REQUIRED WORK: Please repeat the lines below exactly. Begin with the line containing "if 3 ≤ target then .next s" and go on through the line containing "def State.journalEvent (s".

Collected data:

──────────

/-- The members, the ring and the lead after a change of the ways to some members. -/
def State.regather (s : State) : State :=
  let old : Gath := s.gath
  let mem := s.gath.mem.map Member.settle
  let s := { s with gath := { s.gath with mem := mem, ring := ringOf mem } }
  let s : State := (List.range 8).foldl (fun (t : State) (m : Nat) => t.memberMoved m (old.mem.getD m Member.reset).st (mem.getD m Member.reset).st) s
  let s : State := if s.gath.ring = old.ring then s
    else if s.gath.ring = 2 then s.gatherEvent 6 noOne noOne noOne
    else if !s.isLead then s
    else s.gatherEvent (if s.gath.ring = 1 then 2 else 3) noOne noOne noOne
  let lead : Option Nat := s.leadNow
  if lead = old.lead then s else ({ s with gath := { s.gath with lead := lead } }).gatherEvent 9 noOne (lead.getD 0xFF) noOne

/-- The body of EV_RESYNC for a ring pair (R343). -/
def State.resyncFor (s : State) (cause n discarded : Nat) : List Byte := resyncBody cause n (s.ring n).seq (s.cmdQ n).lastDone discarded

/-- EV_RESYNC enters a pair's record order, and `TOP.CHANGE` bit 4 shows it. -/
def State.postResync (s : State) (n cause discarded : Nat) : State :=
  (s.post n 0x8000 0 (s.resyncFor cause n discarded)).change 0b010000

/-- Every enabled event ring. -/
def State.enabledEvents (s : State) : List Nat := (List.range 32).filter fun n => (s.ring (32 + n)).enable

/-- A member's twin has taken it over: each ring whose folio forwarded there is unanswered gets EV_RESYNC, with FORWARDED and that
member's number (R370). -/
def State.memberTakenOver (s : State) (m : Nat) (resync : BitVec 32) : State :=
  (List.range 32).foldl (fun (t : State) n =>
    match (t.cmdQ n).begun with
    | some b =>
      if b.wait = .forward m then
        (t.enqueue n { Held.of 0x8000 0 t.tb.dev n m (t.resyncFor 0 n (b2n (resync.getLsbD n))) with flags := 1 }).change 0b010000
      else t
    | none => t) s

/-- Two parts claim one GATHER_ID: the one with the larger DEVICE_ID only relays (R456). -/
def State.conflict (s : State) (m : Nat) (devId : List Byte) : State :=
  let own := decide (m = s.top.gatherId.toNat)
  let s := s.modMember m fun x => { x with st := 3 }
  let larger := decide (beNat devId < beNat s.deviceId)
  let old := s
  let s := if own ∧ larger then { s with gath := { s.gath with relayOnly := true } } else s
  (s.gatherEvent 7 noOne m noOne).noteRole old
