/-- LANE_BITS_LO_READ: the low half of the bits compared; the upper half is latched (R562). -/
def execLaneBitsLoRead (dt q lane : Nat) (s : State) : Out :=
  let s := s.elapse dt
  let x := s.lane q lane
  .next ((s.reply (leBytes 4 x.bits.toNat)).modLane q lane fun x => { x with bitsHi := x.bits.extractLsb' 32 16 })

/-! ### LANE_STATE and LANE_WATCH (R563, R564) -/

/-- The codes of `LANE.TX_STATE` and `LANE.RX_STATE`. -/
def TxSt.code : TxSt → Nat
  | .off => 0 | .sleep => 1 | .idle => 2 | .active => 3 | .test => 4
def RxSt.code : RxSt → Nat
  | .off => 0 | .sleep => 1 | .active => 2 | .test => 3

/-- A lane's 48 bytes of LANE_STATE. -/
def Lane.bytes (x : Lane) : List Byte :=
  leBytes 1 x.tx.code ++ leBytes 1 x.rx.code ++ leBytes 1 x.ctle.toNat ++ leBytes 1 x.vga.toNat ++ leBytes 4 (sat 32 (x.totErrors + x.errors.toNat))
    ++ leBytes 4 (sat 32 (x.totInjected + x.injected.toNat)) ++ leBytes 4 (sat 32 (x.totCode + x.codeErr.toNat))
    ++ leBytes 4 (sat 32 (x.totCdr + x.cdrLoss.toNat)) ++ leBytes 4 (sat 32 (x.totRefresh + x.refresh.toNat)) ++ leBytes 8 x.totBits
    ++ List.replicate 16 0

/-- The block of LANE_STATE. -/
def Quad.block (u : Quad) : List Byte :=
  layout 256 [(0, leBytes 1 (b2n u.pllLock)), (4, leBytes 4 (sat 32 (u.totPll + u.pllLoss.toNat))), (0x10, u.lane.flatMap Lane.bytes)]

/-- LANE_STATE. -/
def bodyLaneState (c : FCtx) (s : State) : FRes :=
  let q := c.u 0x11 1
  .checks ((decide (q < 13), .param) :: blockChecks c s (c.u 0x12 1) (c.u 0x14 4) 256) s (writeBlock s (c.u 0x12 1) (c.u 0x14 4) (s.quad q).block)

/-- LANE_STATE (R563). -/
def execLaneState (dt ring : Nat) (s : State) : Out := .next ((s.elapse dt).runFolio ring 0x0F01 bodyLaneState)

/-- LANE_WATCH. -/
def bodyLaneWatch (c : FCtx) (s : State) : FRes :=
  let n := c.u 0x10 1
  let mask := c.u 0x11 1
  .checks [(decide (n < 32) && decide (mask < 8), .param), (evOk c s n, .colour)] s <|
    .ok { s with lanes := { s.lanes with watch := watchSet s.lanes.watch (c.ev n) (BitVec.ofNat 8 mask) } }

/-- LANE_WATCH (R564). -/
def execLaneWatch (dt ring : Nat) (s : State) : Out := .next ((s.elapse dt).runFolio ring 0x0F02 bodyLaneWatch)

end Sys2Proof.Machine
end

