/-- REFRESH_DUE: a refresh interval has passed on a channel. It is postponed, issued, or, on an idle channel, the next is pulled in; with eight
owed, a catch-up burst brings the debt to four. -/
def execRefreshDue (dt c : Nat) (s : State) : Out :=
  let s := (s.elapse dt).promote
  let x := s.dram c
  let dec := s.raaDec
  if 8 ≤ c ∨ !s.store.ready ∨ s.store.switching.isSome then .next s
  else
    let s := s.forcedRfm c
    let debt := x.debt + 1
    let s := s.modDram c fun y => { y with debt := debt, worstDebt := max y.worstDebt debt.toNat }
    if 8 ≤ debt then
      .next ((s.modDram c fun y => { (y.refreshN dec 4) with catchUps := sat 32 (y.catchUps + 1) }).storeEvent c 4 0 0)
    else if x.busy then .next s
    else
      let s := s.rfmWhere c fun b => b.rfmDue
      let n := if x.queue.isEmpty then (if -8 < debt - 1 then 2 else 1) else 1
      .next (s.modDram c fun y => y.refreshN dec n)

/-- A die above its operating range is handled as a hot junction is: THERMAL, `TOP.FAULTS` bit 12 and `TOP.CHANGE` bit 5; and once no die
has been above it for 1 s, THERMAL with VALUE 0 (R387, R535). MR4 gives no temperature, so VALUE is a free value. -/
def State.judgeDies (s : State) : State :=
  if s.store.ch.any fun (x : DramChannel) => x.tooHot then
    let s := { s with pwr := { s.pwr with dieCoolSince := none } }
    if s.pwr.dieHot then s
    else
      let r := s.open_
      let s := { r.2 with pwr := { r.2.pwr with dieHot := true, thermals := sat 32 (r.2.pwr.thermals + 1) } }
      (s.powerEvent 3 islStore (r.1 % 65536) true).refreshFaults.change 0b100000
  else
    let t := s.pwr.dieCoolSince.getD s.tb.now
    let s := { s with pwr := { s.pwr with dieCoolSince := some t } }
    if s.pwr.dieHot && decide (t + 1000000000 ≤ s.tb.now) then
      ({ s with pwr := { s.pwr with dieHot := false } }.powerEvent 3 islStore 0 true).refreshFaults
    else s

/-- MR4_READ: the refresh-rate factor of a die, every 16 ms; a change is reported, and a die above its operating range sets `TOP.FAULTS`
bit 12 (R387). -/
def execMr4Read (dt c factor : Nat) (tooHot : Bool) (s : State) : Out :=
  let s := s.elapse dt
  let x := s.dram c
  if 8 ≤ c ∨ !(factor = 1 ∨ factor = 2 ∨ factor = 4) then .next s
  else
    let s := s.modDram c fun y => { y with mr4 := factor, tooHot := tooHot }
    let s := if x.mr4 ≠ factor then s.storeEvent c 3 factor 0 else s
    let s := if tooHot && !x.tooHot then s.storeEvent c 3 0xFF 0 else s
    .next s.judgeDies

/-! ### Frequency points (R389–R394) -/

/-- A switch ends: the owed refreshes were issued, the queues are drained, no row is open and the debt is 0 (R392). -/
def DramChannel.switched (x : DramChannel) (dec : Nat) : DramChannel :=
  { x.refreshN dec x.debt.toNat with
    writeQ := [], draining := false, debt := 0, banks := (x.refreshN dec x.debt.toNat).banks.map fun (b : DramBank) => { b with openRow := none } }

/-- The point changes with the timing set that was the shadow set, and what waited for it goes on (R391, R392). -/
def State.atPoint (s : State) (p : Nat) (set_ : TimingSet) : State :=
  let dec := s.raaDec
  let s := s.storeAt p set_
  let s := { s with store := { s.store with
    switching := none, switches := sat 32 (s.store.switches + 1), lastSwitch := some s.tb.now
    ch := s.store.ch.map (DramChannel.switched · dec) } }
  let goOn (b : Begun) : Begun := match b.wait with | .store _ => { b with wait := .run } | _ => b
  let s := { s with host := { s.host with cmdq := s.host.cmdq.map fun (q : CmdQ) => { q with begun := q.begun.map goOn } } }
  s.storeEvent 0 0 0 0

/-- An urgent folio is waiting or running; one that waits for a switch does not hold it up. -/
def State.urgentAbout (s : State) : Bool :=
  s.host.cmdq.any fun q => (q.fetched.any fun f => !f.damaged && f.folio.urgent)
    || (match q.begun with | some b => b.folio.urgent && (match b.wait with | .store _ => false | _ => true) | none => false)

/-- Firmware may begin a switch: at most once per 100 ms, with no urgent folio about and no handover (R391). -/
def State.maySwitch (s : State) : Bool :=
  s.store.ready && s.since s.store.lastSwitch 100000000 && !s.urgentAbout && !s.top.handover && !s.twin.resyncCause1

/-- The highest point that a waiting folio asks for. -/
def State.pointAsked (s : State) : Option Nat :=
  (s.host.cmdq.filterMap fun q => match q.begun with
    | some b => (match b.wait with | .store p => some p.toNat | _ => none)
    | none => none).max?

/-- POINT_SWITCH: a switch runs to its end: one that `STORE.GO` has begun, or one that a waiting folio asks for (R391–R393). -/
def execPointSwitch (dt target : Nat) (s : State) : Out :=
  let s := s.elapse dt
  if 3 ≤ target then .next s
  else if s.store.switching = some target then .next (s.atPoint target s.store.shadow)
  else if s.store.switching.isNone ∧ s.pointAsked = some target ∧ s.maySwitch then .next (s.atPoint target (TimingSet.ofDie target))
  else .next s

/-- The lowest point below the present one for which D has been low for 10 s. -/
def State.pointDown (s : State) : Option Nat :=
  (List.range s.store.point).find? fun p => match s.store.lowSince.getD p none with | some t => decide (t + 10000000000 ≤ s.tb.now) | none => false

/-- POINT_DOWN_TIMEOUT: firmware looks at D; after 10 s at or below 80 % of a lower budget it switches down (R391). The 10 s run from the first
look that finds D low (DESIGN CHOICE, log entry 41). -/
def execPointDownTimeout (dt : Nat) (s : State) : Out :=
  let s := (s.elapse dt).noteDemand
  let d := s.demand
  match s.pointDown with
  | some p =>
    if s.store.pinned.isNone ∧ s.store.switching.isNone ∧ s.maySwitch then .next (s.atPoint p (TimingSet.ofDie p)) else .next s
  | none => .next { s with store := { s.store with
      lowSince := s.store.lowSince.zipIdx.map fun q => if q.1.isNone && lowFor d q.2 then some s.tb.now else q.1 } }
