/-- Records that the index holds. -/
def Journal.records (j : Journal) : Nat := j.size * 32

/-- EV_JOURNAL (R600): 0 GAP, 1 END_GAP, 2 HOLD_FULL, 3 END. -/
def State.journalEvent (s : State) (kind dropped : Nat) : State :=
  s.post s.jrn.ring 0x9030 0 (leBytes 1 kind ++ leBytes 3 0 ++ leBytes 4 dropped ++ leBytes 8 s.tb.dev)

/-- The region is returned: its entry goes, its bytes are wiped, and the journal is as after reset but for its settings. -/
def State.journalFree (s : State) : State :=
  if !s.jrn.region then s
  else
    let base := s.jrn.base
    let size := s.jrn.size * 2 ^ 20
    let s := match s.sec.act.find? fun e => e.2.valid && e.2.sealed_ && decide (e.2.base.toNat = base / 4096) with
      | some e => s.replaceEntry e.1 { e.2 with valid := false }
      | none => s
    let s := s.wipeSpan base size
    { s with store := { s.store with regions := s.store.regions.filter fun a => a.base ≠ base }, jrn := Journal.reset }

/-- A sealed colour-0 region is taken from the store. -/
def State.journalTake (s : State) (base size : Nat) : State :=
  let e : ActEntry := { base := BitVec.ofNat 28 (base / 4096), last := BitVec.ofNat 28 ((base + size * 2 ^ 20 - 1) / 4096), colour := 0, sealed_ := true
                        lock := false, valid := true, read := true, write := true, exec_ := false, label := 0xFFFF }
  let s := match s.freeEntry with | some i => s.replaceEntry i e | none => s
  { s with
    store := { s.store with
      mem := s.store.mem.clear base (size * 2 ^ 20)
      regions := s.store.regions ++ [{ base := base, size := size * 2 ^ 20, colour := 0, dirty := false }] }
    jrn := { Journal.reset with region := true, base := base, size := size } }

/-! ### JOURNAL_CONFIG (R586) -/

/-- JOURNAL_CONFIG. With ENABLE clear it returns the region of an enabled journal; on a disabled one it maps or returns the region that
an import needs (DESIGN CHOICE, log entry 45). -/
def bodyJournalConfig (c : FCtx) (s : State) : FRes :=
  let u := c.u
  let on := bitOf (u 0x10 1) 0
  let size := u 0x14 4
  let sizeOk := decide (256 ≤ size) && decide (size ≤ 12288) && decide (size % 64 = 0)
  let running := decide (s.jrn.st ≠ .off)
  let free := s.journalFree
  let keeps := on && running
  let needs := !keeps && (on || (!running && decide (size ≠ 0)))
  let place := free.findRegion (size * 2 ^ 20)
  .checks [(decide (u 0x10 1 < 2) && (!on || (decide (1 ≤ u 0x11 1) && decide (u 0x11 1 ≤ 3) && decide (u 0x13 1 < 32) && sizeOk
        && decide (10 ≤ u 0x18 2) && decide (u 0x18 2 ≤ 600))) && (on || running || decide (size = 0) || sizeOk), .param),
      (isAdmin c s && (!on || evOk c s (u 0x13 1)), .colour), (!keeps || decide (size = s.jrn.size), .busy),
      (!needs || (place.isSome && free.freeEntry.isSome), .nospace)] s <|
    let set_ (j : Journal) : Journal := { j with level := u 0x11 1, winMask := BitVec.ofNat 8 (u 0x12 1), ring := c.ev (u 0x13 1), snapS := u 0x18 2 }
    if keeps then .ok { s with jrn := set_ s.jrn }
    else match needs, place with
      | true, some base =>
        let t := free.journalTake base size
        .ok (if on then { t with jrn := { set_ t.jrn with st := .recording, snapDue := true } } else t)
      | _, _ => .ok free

──────────

RESPONSE BOX:
  if 3 ≤ target then .next s
  else if s.store.switching = some target then .next (s.atPoint target s.store.shadow)
  else if s.store.switching.isNone ∧ s.pointAsked = some target ∧ s.maySwitch then .next (s.atPoint target (TimingSet.ofDie target))
  else .next s

/-- The lowest point below the present one for which D has been low for 10 s. -/
def State.pointDown (s : State) : Option Nat :=
  (List.range s.store.point).find? fun p => match s.store.lowSince.getD p none with | some t => decide (t + 10000000000 ≤ s.tb.now) | none => false

/-- POINT_DOWN_TIMEOUT: firmware looks at D; after 10 s at or below 80 % of a lower budget it switches down (R391). The 10 s run from the first
look that finds D low (DESIGN CHOICE, log entry 41). -/
def execPointDownTimeout (dt : Nat) (s : State) : Out :=
  let s := (s.elapse dt).noteDemand
  let d := s.demand
  match s.pointDown with
  | some p =>
    if s.store.pinned.isNone ∧ s.store.switching.isNone ∧ s.maySwitch then .next (s.atPoint p (TimingSet.ofDie p)) else .next s
  | none => .next { s with store := { s.store with
      lowSince := s.store.lowSince.zipIdx.map fun q => if q.1.isNone && lowFor d q.2 then some s.tb.now else q.1 } }
/-- Records that the index holds. -/
def Journal.records (j : Journal) : Nat := j.size * 32

/-- EV_JOURNAL (R600): 0 GAP, 1 END_GAP, 2 HOLD_FULL, 3 END. -/
def State.journalEvent (s : State) (kind dropped : Nat) : State :=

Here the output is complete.